[Stored data entries]
-- ==== Sys2Proof/Proofs/DitherState.lean ====
section
/-! PROOFS. The Dither State from one frame to the next: who keeps it, and what the next SETUP makes of it (spec/41_dither_scale.md R123,
R124, R128; spec/43_controller_commands.md R173, R175). -/

namespace Sys2Proof.Machine

/-! ## The cycles between the frames -/

@[simp] theorem acceptedState_ports (i : Instr) (s : State) : (acceptedState i s).ports = s.ports := by cases i <;> rfl

/-- Every step brings the next inputs to the head. -/
theorem step_ports {s t : State} (h : step s = .next t) : t.ports = s.ports.tail := by
  obtain ⟨-, rfl⟩ | ⟨-, -, -, i, -, -, rfl⟩ | ⟨-, -, -, rfl⟩ | ⟨-, -, -, rfl⟩ := step_cases h
  · rw [resetCycle_eq]
    rfl
  · rw [finishCycle_ports, acceptedState_ports]
  · rw [finishCycle_ports]
  · exact busyNext_ports s

theorem State.Undisturbed.port {s : State} {k : Nat} (h : s.Undisturbed (k + 1)) : s.port.rst = false := by
  rw [s.port_eq_portAt_zero]
  exact h 0 k.succ_pos

theorem State.Undisturbed.next {s t : State} {k : Nat} (h : s.Undisturbed (k + 1)) (hstep : step s = .next t) : t.Undisturbed k :=
  fun j hj => by
    rw [portAt_of_ports_tail (step_ports hstep)]
    exact h (j + 1) (Nat.succ_lt_succ hj)

/-- Without a reset nothing but a frame's ADJUST writes `DSTORE`, however many cycles pass (R29). -/
theorem runFor_dstore {k : Nat} {s v : State} (hr : s.Undisturbed k) (hrun : runFor k s = .next v)
    (hno : ∀ j w, j < k → runFor j s = .next w → w.cst ≠ .adjust) : v.dstore = s.dstore := by
  induction k generalizing s with
  | zero => cases hrun; rfl
  | succ k ih =>
    obtain ⟨t, hstep, hrest⟩ := runFor_succ_next hrun
    have hkept : t.dstore = s.dstore :=
      not_imp_comm.1 (persistentStateHasOneWriter s t hr.port hstep).1 (hno 0 s k.succ_pos rfl)
    rw [← hkept]
    exact ih (hr.next hstep) hrest fun j w hj hw => hno (j + 1) w (Nat.succ_lt_succ hj) ((runFor_succ hstep).trans hw)

/-! ## The write-back -/

/-- ADJUST of a frame on time writes back what the frame left in `D` (R128). -/
theorem writeBack_of_on_time {s : State} (hlate : s.late = false) : s.writeBack = { s with dstore := s.dreg } := by
  simp [State.writeBack, hlate]

theorem busyNext_of_adjust {s : State} (hc : s.cst = .adjust) (hlate : s.late = false) :
    s.busyNext.cst = .restore ∧ s.busyNext.dstore = s.dreg ∧ s.busyNext.now = s.now + 1 ∧
      s.busyNext.trace = s.trace ++ [.irqOn] := by
  simp [State.busyNext, State.sequencerCycle, hc, State.adjustCycle, writeBack_of_on_time hlate]

theorem busyNext_of_restore {s : State} (hc : s.cst = .restore) :
    s.busyNext.cst = .idle ∧ s.busyNext.dstore = s.dstore ∧ s.busyNext.lastmark = s.now ∧ s.busyNext.trace = s.trace ++ [.mark] := by
  simp [State.busyNext, State.sequencerCycle, hc]

/-! ## The look-ahead and `D` -/

/-- From `s` to `t` `E` stays, and `D` advances at most once, in the channel of the byte to prepare alone (R124, R150). -/
structure AdvancesOnce (s t : State) : Prop where
  ereg : t.ereg = s.ereg
  dreg : ∀ c, t.dreg.get c = s.dreg.get c ∨ (c = s.prepChan ∧ t.dreg.get c = advance (s.dreg.get c) (s.ereg.get c))

theorem advancesOnce_of_kept {s t : State} (hereg : t.ereg = s.ereg) (hdreg : t.dreg = s.dreg) : AdvancesOnce s t :=
  ⟨hereg, fun c => .inl (by rw [hdreg])⟩

theorem finishByte_dreg (s : State) (raw : Byte) :
    (s.finishByte raw).dreg = (correct s.sreg s.ereg s.dreg s.prepChan raw).2 := by
  unfold State.finishByte
  split <;> rfl

theorem finishByte_advancesOnce (s : State) (raw : Byte) : AdvancesOnce s (s.finishByte raw) := by
  refine ⟨?_, fun c => ?_⟩
  · obtain ⟨_, _, _, e⟩ := s.finishByte_frame raw
    rw [e]
  · rw [finishByte_dreg]
    by_cases hc : c = s.prepChan
    · exact .inr ⟨hc, hc ▸ correct_snd_get ..⟩
    · exact .inl (correct_snd_get_of_ne _ _ _ _ hc)

theorem takeRaw_advancesOnce (s : State) (raw : Byte) : AdvancesOnce s (s.takeRaw raw) := by
  unfold State.takeRaw
  split_ifs
  · exact finishByte_advancesOnce s raw
  · exact advancesOnce_of_kept rfl rfl

theorem prepCycle_advancesOnce (s : State) (p : PortIn) : AdvancesOnce s (s.prepCycle p) := by
  unfold State.prepCycle
  cases s.prep with
  | none => exact advancesOnce_of_kept rfl rfl
  | pending => exact advancesOnce_of_kept rfl rfl
  | ready => exact advancesOnce_of_kept rfl rfl
  | reading a =>
    dsimp only
    split_ifs
    · obtain ⟨_, e⟩ := s.usePick_frame a p.hostStore
      have h := takeRaw_advancesOnce ((s.usePick a p.hostStore).emit (.read a)) (s.fetched a p.hostStore)
      rw [e] at h ⊢
      exact ⟨h.ereg, h.dreg⟩
    · exact advancesOnce_of_kept rfl rfl
  | computing raw left =>
    dsimp only
    split_ifs
    · exact finishByte_advancesOnce s raw
    · exact advancesOnce_of_kept rfl rfl

/-! ## The first cycle of SETUP -/

theorem seedAll_get (stored e : Triple) (c : Fin 3) : (seedAll stored e).get c = stored.get c &&& e.get c := by
  fin_cases c <;> rfl

theorem prepChan_setup {s : State} (hc : s.cst = .setup) : s.prepChan = channelAt s.cfg.order 0 := by
  simp [State.prepChan, State.prepPos, hc]

theorem leaveSetup_keepsDither (s : State) (go : Bool) : (s.leaveSetup go).ereg = s.ereg ∧ (s.leaveSetup go).dreg = s.dreg := by
  unfold State.leaveSetup
  split_ifs
  · exact ⟨rfl, rfl⟩
  · obtain ⟨_, _, _, hbegin⟩ := s.firstByte.enterXmit.beginXmitCycle_frame go
    obtain ⟨_, henter⟩ := s.firstByte.enterXmit_frame
    obtain ⟨_, _, _, hfirst⟩ := s.firstByte_frame
    rw [hbegin, henter, hfirst]
    exact ⟨rfl, rfl⟩

/-- What ends a cycle of SETUP, the start of XMIT or ADJUST among it, leaves `E` and `D` alone. -/
theorem endSetupCycle_keepsDither (s : State) (go : Bool) :
    (s.endSetupCycle go).ereg = s.ereg ∧ (s.endSetupCycle go).dreg = s.dreg := by
  unfold State.endSetupCycle
  split_ifs
  · exact leaveSetup_keepsDither s go
  · obtain ⟨_, e⟩ := ({ s with setupLeft := s.setupLeft - 1 } : State).issue_frame go
    rw [e]
    exact ⟨rfl, rfl⟩

/-- The first cycle of SETUP seeds `D` and may already prepare byte 0 (R123, R173; log 17). -/
theorem setupCycle_of_first {s : State} (p : PortIn) (hc : s.cst = .setup) (hfirst : s.setupLeft = s.cfg.setupLat) :
    (s.setupCycle p).ereg = maskAll (frameScale s.op s.scale) ∧
    ∀ c, (s.setupCycle p).dreg.get c = s.dstore.get c &&& (s.setupCycle p).ereg.get c ∨
      (c = channelAt s.cfg.order 0 ∧
        (s.setupCycle p).dreg.get c = advance (s.dstore.get c &&& (s.setupCycle p).ereg.get c) ((s.setupCycle p).ereg.get c)) := by
  have hseed : s.seedFirst = s.seed := if_pos hfirst
  have hprep := prepCycle_advancesOnce s.seed p
  obtain ⟨hereg, hdreg⟩ := endSetupCycle_keepsDither (s.seed.prepCycle p) p.go
  have hchan : s.seed.prepChan = channelAt s.cfg.order 0 := prepChan_setup hc
  rw [State.setupCycle, hseed, hereg, hdreg, hprep.ereg, ← hchan]
  refine ⟨rfl, fun c => ?_⟩
  rw [State.seed_ereg, ← seedAll_get]
  exact hprep.dreg c

@[simp] theorem finishCycle_ereg (t : State) (st : Option (Addr × Byte)) : (finishCycle t st).ereg = t.ereg := by
  obtain ⟨_, _, e⟩ := finishCycle_frame t st
  rw [e]

@[simp] theorem finishCycle_dreg (t : State) (st : Option (Addr × Byte)) : (finishCycle t st).dreg = t.dreg := by
  obtain ⟨_, _, e⟩ := finishCycle_frame t st
  rw [e]

/-! ## The obligation -/

/-- ADJUST and RESTORE of a frame on time: `DSTORE` is what the frame left in `D`, and the mark is RESTORE's cycle (R175, R176). -/
theorem runFor_two_of_adjust {s : State} (h : s.Inv) (hc : s.cst = .adjust) (hlate : s.late = false) (hr : s.Undisturbed 2) :
    ∃ u, runFor 2 s = .next u ∧ u.cst = .idle ∧ u.dstore = s.dreg ∧ u.lastmark = s.now + 1 ∧ u.trace = s.trace ++ [.irqOn, .mark] := by
  have hbusy : s.cst ≠ .idle := by simp [hc]
  have hstep : step s = .next s.busyNext := step_eq_busyNext hr.port hbusy (h.latches hbusy)
  obtain ⟨hcst, hdstore, hnow, htrace⟩ := busyNext_of_adjust hc hlate
  have hinv := everyStepKeepsTheInvariant s _ h hstep
  have hbusy' : s.busyNext.cst ≠ .idle := by simp [hcst]
  have hstep' := step_eq_busyNext (hr.next hstep).port hbusy' (hinv.latches hbusy')
  obtain ⟨hidle, hdstore', hmark, htrace'⟩ := busyNext_of_restore hcst
  refine ⟨_, (runFor_succ hstep).trans (runFor_succ hstep'), hidle, hdstore'.trans hdstore, hmark.trans hnow, ?_⟩
  rw [htrace', htrace, List.append_assoc]
  rfl

/-- Settles O56: ADJUST writes `D` back (`busyNext_of_adjust`), no later cycle writes `DSTORE` before another ADJUST (`runFor_dstore`), and
the first cycle of SETUP seeds `D` from it (`setupCycle_of_first`). -/
theorem ditherStateCarriesToTheNextFrame : Obligations.DitherStateCarriesToTheNextFrame := by
  intro s h hc hlate
  refine ⟨fun hr => ?_, fun k v hk hr hrun hno => ?_⟩
  · obtain ⟨u, hrun, hidle, hdstore, hmark, htrace⟩ := runFor_two_of_adjust h hc hlate hr
    exact ⟨u, hrun, hidle, hdstore, hmark, by simp [State.busy, hidle], htrace⟩
  obtain ⟨k, rfl⟩ := Nat.exists_eq_succ_of_ne_zero hk.ne'
  have hbusy : s.cst ≠ .idle := by simp [hc]
  have hstep : step s = .next s.busyNext := step_eq_busyNext hr.port hbusy (h.latches hbusy)
  obtain ⟨-, hback, -, -⟩ := busyNext_of_adjust hc hlate
  have hdstore : v.dstore = s.dreg := by
    rw [← hback]
    exact runFor_dstore (hr.next hstep) (runFor_succ hstep ▸ hrun) fun j w hj hw =>
      hno (j + 1) w j.succ_pos (Nat.succ_lt_succ hj) ((runFor_succ hstep).trans hw)
  refine ⟨hdstore, fun hsetup hfirst hcalm => ?_⟩
  have hinv : v.Inv := runFor_induct everyStepKeepsTheInvariant h hrun
  have hbusy' : v.cst ≠ .idle := by simp [hsetup]
  obtain ⟨hereg, hdreg⟩ := setupCycle_of_first v.port hsetup hfirst
  refine ⟨v.busyNext, step_eq_busyNext hcalm hbusy' (hinv.latches hbusy'), ?_⟩
  simp only [State.busyNext, finishCycle_ereg, finishCycle_dreg, State.sequencerCycle, hsetup]
  exact ⟨hereg, hdstore ▸ hdreg⟩

end Sys2Proof.Machine
end

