-- ==== Sys2Proof/Proofs/FrameStream.lean ====
section
/-! PROOFS. The frame level: how many bits a frame has, what it leaves in the Dither State, and its bit stream byte by byte
(spec/42_bit_engine.md R141 to R145; spec/41_dither_scale.md R131). -/

namespace Sys2Proof.Machine

/-! ## The Dither State of a frame -/

/-- A pixel advances `D` once in every channel, whatever the order (R124, R141). -/
theorem pixelBytes_dither_get (o : ColorOrder) (s e : Triple) (raw : Fin 3 → Byte) (d : Triple) (c : Fin 3) :
    (pixelBytes o s e raw d).2.get c = advance (d.get c) (e.get c) := by
  have hne : ∀ {j k : Fin 3}, j ≠ k → channelAt o j ≠ channelAt o k := (channelAt_bijective o).1.ne
  obtain ⟨k, rfl⟩ := (channelAt_bijective o).2 c
  unfold pixelBytes
  match k with
  | 0 => rw [correct_snd_get_of_ne _ _ _ _ (hne (by decide)), correct_snd_get_of_ne _ _ _ _ (hne (by decide)), correct_snd_get]
  | 1 => rw [correct_snd_get_of_ne _ _ _ _ (hne (by decide)), correct_snd_get, correct_snd_get_of_ne _ _ _ _ (hne (by decide))]
  | 2 => rw [correct_snd_get, correct_snd_get_of_ne _ _ _ _ (hne (by decide)), correct_snd_get_of_ne _ _ _ _ (hne (by decide))]

/-- `k` pixels advance it `k` times. -/
theorem frameBytes_dither_get (o : ColorOrder) (s e : Triple) (raw : Nat → Fin 3 → Byte) (k i : Nat) (d : Triple) (c : Fin 3) :
    (frameBytes o s e raw k i d).2.get c = (fun x => advance x (e.get c))^[k] (d.get c) := by
  induction k generalizing i d with
  | zero => rfl
  | succ k ih => rw [frameBytes, ih, pixelBytes_dither_get, Function.iterate_succ_apply]

theorem maskAll_get (s : Triple) (c : Fin 3) : (maskAll s).get c = mask (s.get c) := by
  fin_cases c <;> rfl

theorem frameBits_dither_get (cfg : Config) (mem : Memory) (op : Opcode) (n : Nat) (scale : Triple) (base : Addr) (color ds : Triple)
    (c : Fin 3) : (frameBits cfg mem op n scale base color ds).2.get c = rampAfter ((frameScale op scale).get c) (ds.get c) n := by
  rw [frameBits, frameBytes_dither_get, seedAll_get, maskAll_get]
  rfl

/-! ## The length of a frame -/

theorem frameBytes_length (o : ColorOrder) (s e : Triple) (raw : Nat → Fin 3 → Byte) (k i : Nat) (d : Triple) :
    (frameBytes o s e raw k i d).1.length = 3 * k := by
  induction k generalizing i d with
  | zero => rfl
  | succ k ih =>
    rw [frameBytes, List.length_append, ih]
    show 3 + 3 * k = _
    omega

theorem flatMap_byteBits_length (bytes : List Byte) : (bytes.flatMap byteBits).length = 8 * bytes.length := by
  induction bytes with
  | nil => rfl
  | cons b bytes ih =>
    rw [List.flatMap_cons, List.length_append, ih, List.length_cons]
    show 8 + _ = _
    omega

theorem frameBits_length (cfg : Config) (mem : Memory) (op : Opcode) (n : Nat) (scale : Triple) (base : Addr) (color ds : Triple) :
    (frameBits cfg mem op n scale base color ds).1.length = 24 * n := by
  rw [frameBits, flatMap_byteBits_length, frameBytes_length]
  omega

/-- The frame of a frame command is that of its opcode, count and scale. -/
theorem commandFrame_of_isFrame (cfg : Config) (mem : Memory) (ds : Triple) {i : Instr} (hi : i.opcode.isFrame = true) :
    ∃ base color, commandFrame cfg mem ds i = frameBits cfg mem i.opcode i.count.toNat i.scale base color ds := by
  cases i with
  | init => cases hi
  | showFrame base n sc => exact ⟨_, _, rfl⟩
  | showColor color n sc => exact ⟨_, _, rfl⟩
  | clear n => exact ⟨_, _, rfl⟩

/-- Settles O39: three bytes of eight bits a pixel, and one advance a pixel in each channel, whose closed form is the ramp's. -/
theorem frameHasItsLengthAndDitherState : Obligations.FrameHasItsLengthAndDitherState := by
  intro cfg m ds i hi
  obtain ⟨base, color, e⟩ := commandFrame_of_isFrame cfg m ds hi
  rw [e]
  exact ⟨frameBits_length .., fun c => by rw [frameBits_dither_get, rampAfter_toNat]⟩

/-! ## The bit stream, byte by byte -/

/-- Bit `m` of a stream is bit `7 - m mod 8` of its byte `m / 8` (R144). -/
theorem flatMap_byteBits_getD (bytes : List Byte) (m : Nat) :
    (bytes.flatMap byteBits).getD m false = (bytes.getD (m / 8) 0).getLsbD (7 - m % 8) := by
  induction bytes generalizing m with
  | nil => simp
  | cons b bytes ih =>
    rw [List.flatMap_cons]
    by_cases hm : m < 8
    · rw [List.getD_append _ _ _ _ hm, Nat.div_eq_of_lt hm, Nat.mod_eq_of_lt hm]
      interval_cases m <;> rfl
    · obtain ⟨r, rfl⟩ := Nat.exists_eq_add_of_le (not_lt.1 hm)
      rw [List.getD_append_right _ _ _ _ (Nat.le_add_right 8 r), show 8 + r - (byteBits b).length = r from Nat.add_sub_cancel_left 8 r,
        ih, Nat.add_mod_left, Nat.add_div_left r (by decide), List.getD_cons_succ]

section

variable (a : State)

/-- The channel of byte `j` of a frame, in transmission order (R141). -/
def State.byteChan (j : Nat) : Fin 3 := channelAt a.cfg.order (Fin.ofNat 3 j)

/-- The raw byte of byte `j` of the frame that `a` has the operands and the memory of (R142). -/
def State.byteRaw (j : Nat) : Byte := rawByte a.cfg a.mem a.op a.base a.color (j / 3) (a.byteChan j)

/-- Its correction: the byte to send, and `D` after it (41_dither_scale.md R127). -/
def State.correctByte (j : Nat) (d : Triple) : Byte × Triple :=
  correct (frameScale a.op a.scale) (maskAll (frameScale a.op a.scale)) d (a.byteChan j) (a.byteRaw j)

/-- `D` after the first `j` bytes of the frame. -/
def State.ditherAfter : Nat → Triple
  | 0 => seedAll a.dstore (maskAll (frameScale a.op a.scale))
  | j + 1 => (a.correctByte j (State.ditherAfter j)).2

/-- Byte `j` of the frame as it goes out. -/
def State.sentByte (j : Nat) : Byte := (a.correctByte j (a.ditherAfter j)).1

theorem correctByte_ditherAfter (j : Nat) : a.correctByte j (a.ditherAfter j) = (a.sentByte j, a.ditherAfter (j + 1)) := rfl

theorem byteChan_pixel (i : Nat) (k : Fin 3) : a.byteChan (3 * i + k.val) = channelAt a.cfg.order k := by
  have hslot : Fin.ofNat 3 (3 * i + k.val) = k := Fin.ext (by simp only [Fin.val_ofNat]; omega)
  rw [State.byteChan, hslot]

theorem byteRaw_pixel (i : Nat) (k : Fin 3) :
    a.byteRaw (3 * i + k.val) = rawByte a.cfg a.mem a.op a.base a.color i (channelAt a.cfg.order k) := by
  rw [State.byteRaw, byteChan_pixel, show (3 * i + k.val) / 3 = i by omega]

/-- The bytes of one pixel are three in a row (R141). -/
theorem pixelBytes_eq_sentBytes (i : Nat) :
    pixelBytes a.cfg.order (frameScale a.op a.scale) (maskAll (frameScale a.op a.scale))
        (rawByte a.cfg a.mem a.op a.base a.color i) (a.ditherAfter (3 * i)) =
      ([a.sentByte (3 * i), a.sentByte (3 * i + 1), a.sentByte (3 * i + 2)], a.ditherAfter (3 * (i + 1))) := by
  have hcorrect : ∀ (k : Fin 3) (d : Triple), correct (frameScale a.op a.scale) (maskAll (frameScale a.op a.scale)) d
      (channelAt a.cfg.order k) (rawByte a.cfg a.mem a.op a.base a.color i (channelAt a.cfg.order k)) =
        a.correctByte (3 * i + k.val) d := fun k d => by
    rw [State.correctByte, byteChan_pixel, byteRaw_pixel]
  simp only [pixelBytes, hcorrect]
  rfl

/-- The bytes of `k` pixels are `3k` in a row. -/
theorem frameBytes_eq_sentBytes (k i : Nat) :
    frameBytes a.cfg.order (frameScale a.op a.scale) (maskAll (frameScale a.op a.scale))
        (rawByte a.cfg a.mem a.op a.base a.color) k i (a.ditherAfter (3 * i)) =
      ((List.range (3 * k)).map (fun j => a.sentByte (3 * i + j)), a.ditherAfter (3 * (i + k))) := by
  induction k generalizing i with
  | zero => rfl
  | succ k ih =>
    have hrest : (fun j => a.sentByte (3 * i + j)) ∘ (3 + ·) = fun j => a.sentByte (3 * (i + 1) + j) := by
      funext j
      exact congrArg a.sentByte (show 3 * i + (3 + j) = 3 * (i + 1) + j by omega)
    simp only [frameBytes, pixelBytes_eq_sentBytes, ih]
    rw [show 3 * (k + 1) = 3 + 3 * k by omega, List.range_add, List.map_append, List.map_map, hrest, Nat.add_assoc, Nat.add_comm 1 k]
    rfl

/-- The whole frame: its bits are those of its `3n` bytes, and `DSTORE_out` is `D` after them (R145). -/
theorem frameBits_eq_sentBytes (n : Nat) : frameBits a.cfg a.mem a.op n a.scale a.base a.color a.dstore =
    (((List.range (3 * n)).map a.sentByte).flatMap byteBits, a.ditherAfter (3 * n)) := by
  have hbytes := frameBytes_eq_sentBytes a n 0
  simp only [Nat.mul_zero, Nat.zero_add] at hbytes
  rw [frameBits, show seedAll a.dstore _ = a.ditherAfter 0 from rfl, hbytes]

/-- Bit `m` of the frame. -/
theorem frameBits_getD {m n : Nat} (hm : m < 24 * n) :
    (frameBits a.cfg a.mem a.op n a.scale a.base a.color a.dstore).1.getD m false = (a.sentByte (m / 8)).getLsbD (7 - m % 8) := by
  have hbyte : ((List.range (3 * n)).map a.sentByte).getD (m / 8) 0 = a.sentByte (m / 8) := by
    rw [List.getD_eq_getElem _ _ (by rw [List.length_map, List.length_range]; omega), List.getElem_map, List.getElem_range]
  rw [frameBits_eq_sentBytes, flatMap_byteBits_getD, hbyte]

end

/-- The frame of a command is that of the operands its acceptance latches. -/
theorem commandFrame_eq_frameBits (s : State) {i : Instr} (hi : i.opcode.isFrame = true) :
    commandFrame s.cfg s.mem s.dstore i =
      frameBits (acceptedState i s).cfg (acceptedState i s).mem (acceptedState i s).op (acceptedState i s).nleds.toNat
        (acceptedState i s).scale (acceptedState i s).base (acceptedState i s).color (acceptedState i s).dstore := by
  cases i with
  | init => cases hi
  | showFrame base n sc => rfl
  | showColor color n sc => rfl
  | clear n => rfl

end Sys2Proof.Machine
end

**EXERCISE AIM**
Give back, verbatim, the lines from the top of the entries above through the line containing "R124, R128; spec/43_controller_commands.md".

**EXERCISE SOLUTION**
-- ==== Sys2Proof/Proofs/DitherState.lean ====
section
/-! PROOFS. The Dither State from one frame to the next: who keeps it, and what the next SETUP makes of it (spec/41_dither_scale.md R123,
R124, R128; spec/43_controller_commands.md R173, R175). -/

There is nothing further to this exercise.